(Records to process):

/-- The group that the current lane agent issues, of which `i` is the instruction. -/
def findIssue (s : State) (i : Instr) : Option Issue :=
  match s.cur with
  | .lane core quad slot =>
    (tget ((s.core core).quad quad).slots slot).map fun w =>
      let pc := warpPc s w
      let g := s.grp.getD { start := pc, next := pc }
      let q := shape i
      { core := core, quad := quad, slot := slot, blk := w.blk
        next := g.next + BitVec.ofNat 57 (sigBytes q), g := g, i := i, q := q, also := pairRegs s w.blk i }
  | .front _ _ => none

/-- A group that issues as pure (R60). -/
def Issue.pure (is : Issue) : Bool := pureGroup is.q is.g

/-- The registers that the group reads or writes. -/
def Issue.regs (is : Issue) : Quad := groupRegs false is.q is.g ||| is.also

/-- Whether R442 lets a member with a logged access issue the group. -/
def Issue.allowed (is : Issue) (pending : Quad) : Bool :=
  (is.pure && is.regs &&& pending = 0) || (match is.i with
    | .br _ _ _ => true
    | .bruAny _ _ _ => true
    | .bruAll _ _ _ => true
    | .bruNone _ _ _ => true
    | .bruUni _ _ _ => true
    | .jmp _ => true
    | _ => false)

/-! ## Lanes (R103) -/

/-- Inserting a member in ascending tlin order. -/
def insertMember : List (Nat × Nat) → Nat × Nat → List (Nat × Nat)
  | [], m => [m]
  | x :: xs, m => if m.1 < x.1 then m :: x :: xs else x :: insertMember xs m

/-- First pass: threads whose home lane is free take it. Answers the placed, the others and the lanes left. -/
def placeHome : List Nat → List Nat → List (Nat × Nat) × List Nat × List Nat
  | free, [] => ([], [], free)
  | free, t :: ts =>
    if free.contains (t % 32) then
      let (p, r, f) := placeHome (free.erase (t % 32)) ts
      ((t, t % 32) :: p, r, f)
    else
      let (p, r, f) := placeHome free ts
      (p, t :: r, f)

/-- Second pass: the lowest lane still free. -/
def placeRest : List Nat → List Nat → List (Nat × Nat)
  | l :: free, t :: ts => (t, l) :: placeRest free ts
  | _, _ => []

/-- The lanes of threads, in ascending tlin order. -/
def placeLanes (free ts : List Nat) : List (Nat × Nat) :=
  let (p, r, f) := placeHome free ts
  (placeRest f r).foldl insertMember p

/-- Threads enter a slot with an empty ring (R110). -/
def activate (s : State) (blk slot : Nat) (ms : List (Nat × Nat)) : State :=
  s.modBlock blk fun b => ms.foldl (fun b m =>
    b.modThread m.1 fun t => { t with status := .active slot m.2, ring := [], released := false }) b

/-- READY threads of a PC group, in ascending tlin order. -/
def readyAt (b : Block) (pc : Pc) : List Nat :=
  (b.threads.filter fun p => p.2.status = .ready && p.2.pc = pc && p.2.mask.isNone).map Prod.fst

/-- Top-up (R98). -/
def topUp (s : State) (is : Issue) : State :=
  let w := is.warp s
  if is.q.cls = .home || 16 ≤ w.members.length || !w.emptyRing then s
  else
    let ts := (readyAt (is.block s) is.g.start).take (32 - w.members.length)
    let free := (List.range 32).filter fun l => !(w.members.any fun m => m.2 = l)
    let add := placeLanes free ts
    activate (is.modWarp s fun w => { w with members := add.foldl insertMember w.members }) is.blk is.slot add

/-! ## Home-bound groups (R106 to R109) -/

/-- The live lanes of a home warp. -/
def liveLanes (b : Block) (hw : Nat) : Word :=
  b.threads.foldl (fun m p =>
    if p.1 / 32 = hw && p.2.status ≠ .exited then m ||| BitVec.ofNat 32 (2 ^ (p.1 % 32)) else m) 0

/-- Whether a thread has reached a home-bound group with a mask. -/
def atMask (t : Thread) (pc : Pc) (m : Word) : Bool :=
  t.pc = pc && t.mask = some m && (t.status = .converging || t.status = .ready || t.status.isActive)

/-- Whether a convergence set is complete (R106). -/
def setComplete (b : Block) (hw : Nat) (pc : Pc) (m : Word) : Bool :=
  (List.range 32).all fun l => !bit m l ||
    (match b.thread (32 * hw + l) with
     | none => true
     | some t => t.status = .exited || atMask t pc m)
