-- ==== Sys2Proof/Machine/LoadStore.lean ====
section
/-! DEFINITION. Global memory instructions of lanes and front threads (R217 to R235, R246 to R250, R265, R266). -/

namespace Sys2Proof.Machine

/-! ## Addresses and checks -/

/-- The offset of a group (R227), in bytes: EXT.I's, or the field times the unit. -/
def offsetOf (g : Group) (off : BitVec 4) (unit : Nat) : Quad :=
  match g.extI with
  | some i => i.signExtend 64
  | none => off.signExtend 64 * BitVec.ofNat 64 unit

/-- Bytes of a size code (R43), and whether it sign-extends. -/
def sizeBytes (z : Nat) : Nat :=
  match z with
  | 0 => 1
  | 5 => 1
  | 1 => 2
  | 6 => 2
  | 2 => 4
  | 3 => 8
  | _ => 16

/-- The checks of R250 up to translation: cause and DETAIL. -/
def accessCheck (s : State) (core ctx : Nat) (va : Quad) (width n : Nat) (write : Bool) : Option (BitVec 8 × Nat) :=
  if va.toNat % width ≠ 0 then some (causeMisalign, 0)
  else if 2 ^ 57 ≤ va.toNat then some (causeProtect, 3)
  else match lashedBy (s.core core) (.global ctx va.toNat (va.toNat + n)) write with
    | some e => some (causeLashed, lashedDetail e write false)
    | none => none

/-- A read that has been served at once: its read set and registers. -/
def takeRead (s : State) (a : Acc) (v : Nat) : State :=
  let s := sawRead s a
  match a.dest with
  | some d => s.deliver a.blk a.who d (destValue a v)
  | none => s

/-- The descriptor of a PRDEF has been read at once (R309): its line joins the read set, and the definition travels to every
slice. -/
def takeDef (s : State) (a : Acc) (v : Nat) : State :=
  let s := sawRead s a
  { s with net := s.net ++ [.prdef a.blk a (BitVec.ofNat 512 v)] }

/-- An access whose destination becomes pending (R96). -/
def setPending (s : State) (a : Acc) : State :=
  match a.who, a.dest with
  | some t, some d => s.modThread a.blk t fun th => { th with pending := th.pending ||| d.mask }
  | _, _ => s

/-- The id of a new access. -/
def newAcc (s : State) : State := { s with nextAcc := s.nextAcc + 1 }

/-! ## Lane accesses -/

/-- A rejected member (R221): it retries 8 cycles later, or joins the aged queue at its fourth rejection. -/
def rejectMember (s : State) (is : Issue) (m : Member) (w : Walk) : State × Fate :=
  let n := (is.thread s m.tlin).rejects + 1
  let s := is.modThread s m.tlin fun t => { t with rejects := n }
  if n < 4 then (s, .leave (.waiting (.rejected (s.now + 8))) is.g.start)
  else (s.modCore is.core fun c => { c with aged := c.aged ++ [{ w with pop := m.pop }] }, .leave (.waiting .agedQueue) is.g.start)

/-- A member whose access waits beyond the L1 goes on, its destination pending (R96); one that pops waits (R177). -/
def goneOn (s : State) (is : Issue) (m : Member) (w : Walk) (held : Bool) (go : Fate) : State × Fate :=
  let s := is.modThread (setPending s w.acc) m.tlin fun t =>
    { t with rejects := 0, csp := w.csp.getD t.csp, held := t.held || held }
  (s, match w.acc.kind with
    | .pop => .leave (.waiting .pop) is.g.start
    | _ => go)

/-- A member whose access faults recoverably (R442): it takes a log entry and goes on; with the log full it leaves and makes
none of its access. -/
def logMember (s : State) (is : Issue) (m : Member) (w : Walk) (cause level : Nat) (go : Fate) : State × Fate :=
  let a := w.acc
  if 64 ≤ ((s.core is.core).quad is.quad).log.length then (s, .leave (.waiting .logFull) is.g.start)
  else
    let s := (newAcc s).modQuad is.core is.quad fun q => { q with log := q.log ++ [a] }
    let r := goneOn s is m w true go
    (raiseFault r.1 (is.block s).ctx a.faultAt a.kind.kindBits cause level (.acc is.core is.quad a), r.2)

/-- An access is pending, and its walk is under way (R437); a b128 one may be two (R269). -/
def walkAcc (s : State) (w : Walk) : State :=
  let accs := if torn s w.acc then w.acc.halves s.now else [w.acc]
  { (s.modCore w.core fun c => { c with pend := c.pend ++ accs }) with
    walks := s.walks ++ accs.map fun a => { w with acc := a }
    nextAcc := s.nextAcc + (accs.length - 1) }

/-- An access of a member after the checks: translated, made, and the member's fate. `go` is its fate when the access is
made or under way, `w` says where it goes on, and `hit` treats a value served at once; `forced` rejects it, as another member of
its sector has been (R221). After a TLB miss the access is pending while its walk is under way, and the member goes on as after
a miss (R96, R437). -/
def performAccess (forced : Bool) (s : State) (is : Issue) (m : Member) (w : Walk) (go : Fate)
    (hit : State → Acc → Nat → State × Fate) : State × Fate :=
  let a := w.acc
  let ctx := (is.block s).ctx
  match translateTlb s (s.core is.core).dtlb ctx a.kind.accessMode a.va.toNat with
  | .protect d => (s, .trap causeProtect a.va d none)
  | .ok pa coh =>
    let a := { a with pa := pa, coh := coh }
    if forced then rejectMember s is m { w with acc := a }
    else
    (match issueAccess (newAcc s) is.core a with
     | (s, .value v) =>
       let s := is.modThread s m.tlin fun t => { t with rejects := 0, csp := w.csp.getD t.csp }
       if a.kind.reads then hit s a v else (s, go)
     | (s, .pending) => goneOn s is m w false go
     | (s, .rejected) => rejectMember s is m { w with acc := a }
     | (s, .stageFull) => (s, .leave (.waiting .stage) is.g.start)
     | (s, .bad) => (s, .trap causeEccdata a.va 0 none))
  | _ =>
    match translate s ctx a.kind.accessMode a.va.toNat with
    | .protect d => (fillWalkCache s ctx a.va.toNat, .trap causeProtect a.va d none)
    | .fault cause level => logMember (fillWalkCache s ctx a.va.toNat) is m w cause level go
    | .ok pa coh =>
      let w := { w with acc := { a with pa := pa, coh := coh, walking := true }, on := true }
      goneOn (walkAcc (newAcc s) w) is m w false go
    | .miss => (s, go)

/-- An access of a member: the checks of R250 in order. -/
def laneAccess (forced : Bool) (s : State) (is : Issue) (m : Member) (a : Acc) (width : Nat) (csp : Option Quad) (next : Pc)
    (go : Fate) (hit : State → Acc → Nat → State × Fate) : State × Fate :=
  match accessCheck s is.core (is.block s).ctx a.va width a.size (a.kind.accessMode = .write) with
  | some (cause, detail) => (s, .trap cause a.va detail none)
  | none => performAccess forced s is m { core := is.core, quad := is.quad, acc := a, next := next, csp := csp } go hit

/-- The access of a member, without its kind and data. -/
def memberAcc (s : State) (is : Issue) (m : Member) (kind : AccKind) (va : Quad) (size : Nat) : Acc :=
  { id := s.nextAcc, blk := is.blk, who := some m.tlin, grp := is.g.start, kind := kind, va := va, size := size, time := s.now }

/-- Members that fence: the warp goes on at once, or keeps its slot until the conditions hold (R233, R266). -/
def fenceMembers (s : State) (is : Issue) (ts : List Nat) (ord scope : Nat) : State :=
  if ord = 0 || ts.isEmpty then s
  else if ts.all fun t => fenceOk s is.blk (some t) ord scope s.nextAcc then
    ts.foldl (fun s t => fenceDone s is.blk (some t) ord scope) s
  else is.modWarp s fun w => { w with fencing := some (ord, scope, s.nextAcc) }

/-- The sector of an access that passes the checks of R250 up to translation: its physical line (R217, R220). -/
def sectorOf (s : State) (is : Issue) (width : Nat) (a : Acc) : Option Nat :=
  let ctx := (is.block s).ctx
  match accessCheck s is.core ctx a.va width a.size (a.kind.accessMode = .write) with
  | some _ => none
  | none => match peekCore s is.core ctx a.kind.accessMode a.va.toNat with
    | .ok pa _ => some (lineOf pa)
    | _ => none

/-- The members of a group by the sectors they touch, in ascending order (R220). -/
def sectorsOf (key : Member → Option Nat) (ms : List Member) : Tab (List Member) :=
  ms.foldl (fun t m => match key m with
    | some k => tset t k ((tget t k).getD [] ++ [m])
    | none => t) []

/-- Whether a member has been rejected. -/
def Fate.rejected : Fate → Bool
  | .leave (.waiting (.rejected _)) _ => true
  | .leave (.waiting .agedQueue) _ => true
  | _ => false

/-- Sectors one after another: a sector of which any access is rejected is rejected as a whole (R221). -/
def eachSector (f : Bool → State → Issue → Member → State × Fate) : State → Issue → List (List Member) →
    State × List (Member × Fate)
  | s, _, [] => (s, [])
  | s, is, ms :: rest =>
    let r := eachMember (f false) s is ms
    let r := if r.2.any fun x => x.2.rejected then eachMember (f true) s is ms else r
    let q := eachSector f r.1 is rest
    (q.1, r.2 ++ q.2)

/-- A global memory group: each member whose guard is true in order of its sector, those that no sector counts, then the fences
of the others, and the time for which the engine takes no further memory group (R220). `acc` is a member's access, of this
width. -/
def memoryBody (ord : Nat) (scope : Group → Nat) (width : Nat) (acc : State → Issue → Member → Acc)
    (f : Bool → State → Issue → Member → State × Fate) : Body := fun s is ms =>
  let on := ms.filter Member.on
  let off := ms.filter fun m => !m.on
  let key := fun m => sectorOf s is width (acc s is m)
  let sectors := sectorsOf key on
  let (s, xs) := eachSector f s is (sectors.map Prod.snd ++ [on.filter fun m => (key m).isNone])
  let s := fenceMembers s is (off.map Member.tlin) ord (scope is.g)
  let s := s.modCore is.core fun c => { c with lsBusy := c.cycle + ceilDiv sectors.length 4 }
  (s, xs ++ off.map fun m => (m, .next))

(What is being asked): Read the entries and pick out all lines that include the word "slot".

(Answer to this task):
  | .lane core quad slot =>
    (tget ((s.core core).quad quad).slots slot).map fun w =>
      { core := core, quad := quad, slot := slot, blk := w.blk
/-- Threads enter a slot with an empty ring (R110). -/
def activate (s : State) (blk slot : Nat) (ms : List (Nat × Nat)) : State :=
    b.modThread m.1 fun t => { t with status := .active slot m.2, ring := [], released := false }) b
    activate (is.modWarp s fun w => { w with members := add.foldl insertMember w.members }) is.blk is.slot add
/-- Members that fence: the warp goes on at once, or keeps its slot until the conditions hold (R233, R266). -/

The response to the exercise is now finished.